**Requirement**
Your task is to repeat exactly the lines below between the line holding "rw [State.takes, hb, Bool.true_and]" and the line holding "firmware image. -/", inclusive, and only those.

Saved data entries:
-- ==== Sys2Proof/Laws/State.lean ====
section
/-! SUPPORT. The named updates of the state, field by field: each changes the one field it names. -/
namespace Sys2Proof.Machine

/-! ### emit -/

@[simp] theorem State.emit_regs (s : State) (m : OutMsg) : (s.emit m).regs = s.regs := rfl
@[simp] theorem State.emit_shadow (s : State) (m : OutMsg) : (s.emit m).shadow = s.shadow := rfl
@[simp] theorem State.emit_heldLo (s : State) (m : OutMsg) : (s.emit m).heldLo = s.heldLo := rfl
@[simp] theorem State.emit_ports (s : State) (m : OutMsg) : (s.emit m).ports = s.ports := rfl
@[simp] theorem State.emit_brx (s : State) (m : OutMsg) : (s.emit m).brx = s.brx := rfl
@[simp] theorem State.emit_ev (s : State) (m : OutMsg) : (s.emit m).ev = s.ev := rfl
@[simp] theorem State.emit_tmu (s : State) (m : OutMsg) : (s.emit m).tmu = s.tmu := rfl
@[simp] theorem State.emit_sec (s : State) (m : OutMsg) : (s.emit m).sec = s.sec := rfl
@[simp] theorem State.emit_fuse (s : State) (m : OutMsg) : (s.emit m).fuse = s.fuse := rfl
@[simp] theorem State.emit_pwr (s : State) (m : OutMsg) : (s.emit m).pwr = s.pwr := rfl
@[simp] theorem State.emit_side (s : State) (m : OutMsg) : (s.emit m).side = s.side := rfl
@[simp] theorem State.emit_store (s : State) (m : OutMsg) : (s.emit m).store = s.store := rfl
@[simp] theorem State.emit_jobs (s : State) (m : OutMsg) : (s.emit m).jobs = s.jobs := rfl
@[simp] theorem State.emit_tor (s : State) (m : OutMsg) : (s.emit m).tor = s.tor := rfl
@[simp] theorem State.emit_pair (s : State) (m : OutMsg) : (s.emit m).pair = s.pair := rfl
@[simp] theorem State.emit_host (s : State) (m : OutMsg) : (s.emit m).host = s.host := rfl
@[simp] theorem State.emit_acc (s : State) (m : OutMsg) : (s.emit m).acc = s.acc := rfl
@[simp] theorem State.emit_upd (s : State) (m : OutMsg) : (s.emit m).upd = s.upd := rfl
@[simp] theorem State.emit_stm (s : State) (m : OutMsg) : (s.emit m).stm = s.stm := rfl
@[simp] theorem State.emit_asy (s : State) (m : OutMsg) : (s.emit m).asy = s.asy := rfl
@[simp] theorem State.emit_mem (s : State) (m : OutMsg) : (s.emit m).mem = s.mem := rfl
@[simp] theorem State.emit_now (s : State) (m : OutMsg) : (s.emit m).now = s.now := rfl
@[simp] theorem State.emit_pending (s : State) (m : OutMsg) : (s.emit m).pending = s.pending := rfl
@[simp] theorem State.emit_fresh (s : State) (m : OutMsg) : (s.emit m).fresh = s.fresh := rfl
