-- ==== Sys2Proof/Tests/WitnessSigned.lean ====
section
/-! SUPPORT. Operands that the commands with a signature take, wherever the signature verifies: a signature takes the kernel too long to
verify, so that these witnesses keep its verification as a premise. -/
namespace Sys2Proof.Tests
open Sys2Proof Sys2Proof.Machine

/-- A signature block of Kerquel slot 0 for an object type, with a key and a signature of zeros, and a fuse map with that key alone. -/
def block (otype : Nat) : List Byte := fields 2916 [(0, 2, 0xA0), (2, 1, 1), (4, 2, otype), (8, 4, 2820)]
def fuses : FuseSt := { State.reset.fuse with programmed := 1, keyHash := [shake256 (List.replicate 68 0)] }

/-- The signature in a block verifies. -/
def Verifies (otype : Nat) (d : Digest) : Prop :=
  xmssVerify 1 (List.replicate 68 0) ((block otype).take 8 ++ digestBytes d) (List.replicate 2820 0) = true

theorem block_accepted (s : State) (hs : s.fuse = fuses) (otype : Nat) (d : Digest) (l : List Nat) (hl : l.contains 1 = true)
    (hf : sigForm 1 otype (block otype) = true) (h2 : fieldLE (block otype) 2 1 = 1) (h3 : fieldLE (block otype) 3 1 = 0)
    (hk : sliceBytes (block otype) 0x10 68 = List.replicate 68 0) (hg : sliceBytes (block otype) 0x60 (sigBytes 1) = List.replicate 2820 0)
    (h : Verifies otype d) : s.sigOk l otype d (block otype) = true := by
  have hv : sigValid 1 d (block otype) = true := by rw [sigValid, hk, hg]; exact h
  have hq : s.keyValid 0 = true := by rw [State.keyValid, hs]; decide
  have hh : (s.fuse.keyHash.getD 0 0 == shake256 (List.replicate 68 0)) = true := by rw [hs]; exact beq_self_eq_true _
  have hfu : s.sigFused 1 otype d (block otype) = true := by rw [State.sigFused, hf, h3, hq, hk, hh, hv]; rfl
  have hn : ¬ (1 : Nat) = 3 := by decide
  simp only [State.sigOk, h2, hl, Bool.true_and, if_neg hn, hfu]

/-- A command without a job whose object passes is taken. -/
theorem takes_of (s : State) (op : Nat) (c : CmdPkt)
    (h1 : (!s.host.device.getLsbD (0 : Fin 256).val && s.hubRuns && !s.slotTaken (0 : Fin 256).val && formCode op (c.bytes op) == 0 &&
      (opInfo op).any (fun q => (s.posted op 0 c).roleAdmits q)) = true)
    (h2 : paramsOk op (c.given op) = true) (h3 : opJob op (c.jobId op) = false) (h4 : (s.posted op 0 c).objectCode op (c.jobId op) (c.given op) = 0)
    (h5 : ((opRefs op (c.given op)).any fun o => !(s.posted op 0 c).wrefReady (c.given op) o) = false)
    (h6 : (s.host.linkOk && (s.entry? (c.ident op)).isNone && (s.run? (c.ident op)).isNone && decide (s.host.idFloor.toNat < (c.ident op).toNat) &&
      !s.journalBusy) = true)
    (hc : (s.posted op 0 c).contentCode op (c.jobId op) (c.given op) = 0) : s.takes op 0 c = true := by
  have hb : s.admits op 0 c = true := by
    rw [State.admits, h1, State.admitCode, h2, h3, h4, h5, hc]
    rfl
  rw [State.takes, hb, Bool.true_and]
  exact h6

/-- A side that runs, with an object in page 0 of the first window. -/
def holding (b : List Byte) : State := { withWindow hub with
  mem := (b.zipIdx.filter fun e => e.1 != 0).map fun e => (frameAddr 64 + e.2, e.1), fuse := fuses }

/-- The least kernel image, profile, authorisation and firmware image. -/
def kernel0 : List Byte := fields 580 [(0, 2, 0x10), (2, 2, 1), (6, 1, 1), (7, 1, 1), (0x18, 2, 1)] ++ block 0x10
def profile0 : List Byte := fields 64 [(0, 2, 1), (2, 2, 1), (5, 1, 1), (6, 1, 1), (7, 1, 1)] ++ block 0x20
def clear0 : List Byte := fields 40 [(0, 2, 0xB0), (2, 2, 1)] ++ block 0xB0
def firmware0 : List Byte := fields 64 [(0, 2, 0xC0), (2, 2, 1)] ++ block 0xC0

theorem witness_kernelLoad (h : Verifies 0x10 (shake256 (kernel0.take 580))) :
    (holding kernel0).takes 0x0103 0 (cmd 0 1 (List.replicate 8 0 ++ wref 0 3496)) = true := by
  refine takes_of _ _ _ (by decide +kernel) (by decide +kernel) (by decide +kernel) (by decide +kernel) (by decide +kernel) (by decide +kernel) ?_
  have hb : (State.posted (holding kernel0) 0x0103 0 (cmd 0 1 (List.replicate 8 0 ++ wref 0 3496))).wrefBytes
      ((cmd 0 1 (List.replicate 8 0 ++ wref 0 3496)).given 0x0103) 8 = kernel0 := by decide +kernel
  have hn : ¬ kernel0.length < 0x240 := by decide +kernel
  have hst : 0x240 + 4 * fieldLE kernel0 0x18 2 = 580 := by decide +kernel
  have hd : kernel0.drop 580 = block 0x10 := by decide +kernel
  have hi : imageOk kernel0 = true := by decide +kernel
  have hs := block_accepted (State.posted (holding kernel0) 0x0103 0 (cmd 0 1 (List.replicate 8 0 ++ wref 0 3496))) (by decide +kernel) 0x10
    (shake256 (kernel0.take 580)) [1, 2] rfl (by decide +kernel) (by decide +kernel) (by decide +kernel) (by decide +kernel) (by decide +kernel) h
  rw [show State.contentCode _ 0x0103 _ _ = State.kernelCheck _ _ from rfl, hb, State.kernelCheck, if_neg hn, hst, hd, hs, hi]
  rfl
theorem witness_profileLoad (h : Verifies 0x20 (shake256 (profile0.take 64))) :
    (holding profile0).takes 0x0105 0 (cmd 0 1 (List.replicate 8 0 ++ wref 0 2980)) = true := by
  refine takes_of _ _ _ (by decide +kernel) (by decide +kernel) (by decide +kernel) (by decide +kernel) (by decide +kernel) (by decide +kernel) ?_
  have hb : (State.posted (holding profile0) 0x0105 0 (cmd 0 1 (List.replicate 8 0 ++ wref 0 2980))).wrefBytes
      ((cmd 0 1 (List.replicate 8 0 ++ wref 0 2980)).given 0x0105) 8 = profile0 := by decide +kernel
  have hd : profile0.drop 64 = block 0x20 := by decide +kernel
  have hi : profileOk (profile0.take 64) = true := by decide +kernel
  have ho : State.ownerValid (State.posted (holding profile0) 0x0105 0 (cmd 0 1 (List.replicate 8 0 ++ wref 0 2980))) = false := by decide +kernel
  have hs := block_accepted (State.posted (holding profile0) 0x0105 0 (cmd 0 1 (List.replicate 8 0 ++ wref 0 2980))) (by decide +kernel) 0x20
    (shake256 (profile0.take 64)) [1] rfl (by decide +kernel) (by decide +kernel) (by decide +kernel) (by decide +kernel) (by decide +kernel) h
  rw [show State.contentCode _ 0x0105 _ _ = State.profileCheck _ _ from rfl, hb, State.profileCheck, ho, hd]
  simp only [Bool.false_eq_true, if_false, hs, hi]
  rfl
theorem witness_evrClear (h : Verifies 0xB0 (shake256 (clear0.take 40))) :
    (holding clear0).takes 0x010F 0 (cmd 0 1 (wref 0 2956)) = true := by
  refine takes_of _ _ _ (by decide +kernel) (by decide +kernel) (by decide +kernel) (by decide +kernel) (by decide +kernel) (by decide +kernel) ?_
  have hb : (State.posted (holding clear0) 0x010F 0 (cmd 0 1 (wref 0 2956))).wrefBytes ((cmd 0 1 (wref 0 2956)).given 0x010F) 0 = clear0 := by
    decide +kernel
  have hd : clear0.drop 40 = block 0xB0 := by decide +kernel
  have ho : State.ownerSigners (State.posted (holding clear0) 0x010F 0 (cmd 0 1 (wref 0 2956))) = [1] := by decide +kernel
  have hf : (State.authFields (State.posted (holding clear0) 0x010F 0 (cmd 0 1 (wref 0 2956))) clear0 8 && fieldLE clear0 2 2 == 1 &&
    zeroBytes clear0 4 4 && zeroBytes clear0 0x18 16) = true := by decide +kernel
  have hs := block_accepted (State.posted (holding clear0) 0x010F 0 (cmd 0 1 (wref 0 2956))) (by decide +kernel) 0xB0
    (shake256 (clear0.take 40)) [1] rfl (by decide +kernel) (by decide +kernel) (by decide +kernel) (by decide +kernel) (by decide +kernel) h
  have hc : State.clearAuth (State.posted (holding clear0) 0x010F 0 (cmd 0 1 (wref 0 2956))) clear0 = true := by
    rw [State.clearAuth, hf, ho, hd, hs]; rfl
  rw [show State.contentCode _ 0x010F _ _ = (if State.clearAuth _ (State.wrefBytes _ _ 0) then 0 else 0x010E) from rfl, hb, hc]
  rfl
theorem firmware_signed (s : State) (hs : s.fuse = fuses) (h : Verifies 0xC0 (shake256 (firmware0.take 64))) : s.fwSigned firmware0 = true := by
  have ho : s.ownerValid = false := by rw [State.ownerValid, State.keyValid, State.keyValid, State.keyValid, State.keyValid, hs]; decide
  have hn : fwBody firmware0 = 64 := by decide +kernel
  have hd : (firmware0.drop 64).take (sigBlockBytes 1) = block 0xC0 := by decide +kernel
  have hv := block_accepted s hs 0xC0 (shake256 (firmware0.take 64)) [1] rfl (by decide +kernel) (by decide +kernel) (by decide +kernel)
    (by decide +kernel) (by decide +kernel) h
  rw [State.fwSigned, hn, hd, ho, hv]
  rfl
theorem witness_fwStage (h : Verifies 0xC0 (shake256 (firmware0.take 64))) :
    (holding firmware0).takes 0x0110 0 (cmd 0 1 (wref 0 2980)) = true := by
  refine takes_of _ _ _ (by decide +kernel) (by decide +kernel) (by decide +kernel) (by decide +kernel) (by decide +kernel) (by decide +kernel) ?_
  have hb : (State.posted (holding firmware0) 0x0110 0 (cmd 0 1 (wref 0 2980))).wrefBytes ((cmd 0 1 (wref 0 2980)).given 0x0110) 0 = firmware0 := by
    decide +kernel
  have hw := firmware_signed (State.posted (holding firmware0) 0x0110 0 (cmd 0 1 (wref 0 2980))) (by decide +kernel) h
  have hl : (decide (firmware0.length < 64) || decide (2 ^ 23 < firmware0.length) || decide (firmware0.length < fwBody firmware0)) = false := by
    decide +kernel
  have hm : fwForm firmware0 = true := by decide +kernel
  have hv : ¬ fieldLE firmware0 8 4 < (State.posted (holding firmware0) 0x0110 0 (cmd 0 1 (wref 0 2980))).fuse.svnMin := by decide +kernel
  rw [show State.contentCode _ 0x0110 _ _ = State.fwCode _ (State.wrefBytes _ _ 0) from rfl, hb, State.fwCode, hl, hw, State.fwCheck, hm, hw]
  simp only [Bool.not_true, Bool.or_self, Bool.false_eq_true, if_false, hv, if_true]
/-- SEC.CTRL.recovery_go with that image in the buffer. -/
theorem witness_recoveryImage (h : Verifies 0xC0 (shake256 (firmware0.take 64))) :
    let s : State := { hub with fuse := fuses, sec.recovery := true, sec.recoveryBuf := firmware0 }
    s.fwCheck (s.sec.recoveryBuf.take (fwBody s.sec.recoveryBuf + sigBlockBytes 1 + if s.ownerValid then sigBlockBytes 2 else 0)) = 0 := by
  intro s
  have hb : s.sec.recoveryBuf.take (fwBody s.sec.recoveryBuf + sigBlockBytes 1 + if s.ownerValid then sigBlockBytes 2 else 0) = firmware0 := by
    decide +kernel
  have hm : fwForm firmware0 = true := by decide +kernel
  rw [hb, State.fwCheck, hm, firmware_signed s rfl h]
  decide +kernel
/-- A fuse authorisation that revokes Kerquel slot 1 under slot 0. -/
def fuse0 : List Byte := fields 80 [(0, 2, 0xB0), (2, 2, 3), (4, 1, 1)] ++ block 0xB0

theorem witness_fuseAuthorised (h : Verifies 0xB0 (shake256 (fuse0.take 80))) : (holding fuse0).fuseOk fuse0 = true := by
  have hd : fuse0.drop 80 = block 0xB0 := by decide +kernel
  have ha : fieldLE fuse0 2 2 = 3 := by decide +kernel
  have ht : fieldLE fuse0 4 1 = 1 := by decide +kernel
  have h3 : fieldLE (block 0xB0) 3 1 = 0 := by decide +kernel
  have hf : ((holding fuse0).authFields fuse0 8 && zeroBytes fuse0 5 3 && zeroBytes fuse0 56 24 && (holding fuse0).fuseAction fuse0) = true := by
    decide +kernel
  have hs := block_accepted (holding fuse0) rfl 0xB0 (shake256 (fuse0.take 80)) [1] rfl (by decide +kernel) (by decide +kernel) (by decide +kernel)
    (by decide +kernel) (by decide +kernel) h
  rw [State.fuseOk, hf, State.fuseSigner, hd, ha, ht, h3]
  simp only [Nat.reduceLT, and_self, if_true, hs]
  rfl

end Sys2Proof.Tests
end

**Written solution**
  rw [State.takes, hb, Bool.true_and]
  exact h6

/-- A side that runs, with an object in page 0 of the first window. -/
def holding (b : List Byte) : State := { withWindow hub with
  mem := (b.zipIdx.filter fun e => e.1 != 0).map fun e => (frameAddr 64 + e.2, e.1), fuse := fuses }

/-- The least kernel image, profile, authorisation and firmware image. -/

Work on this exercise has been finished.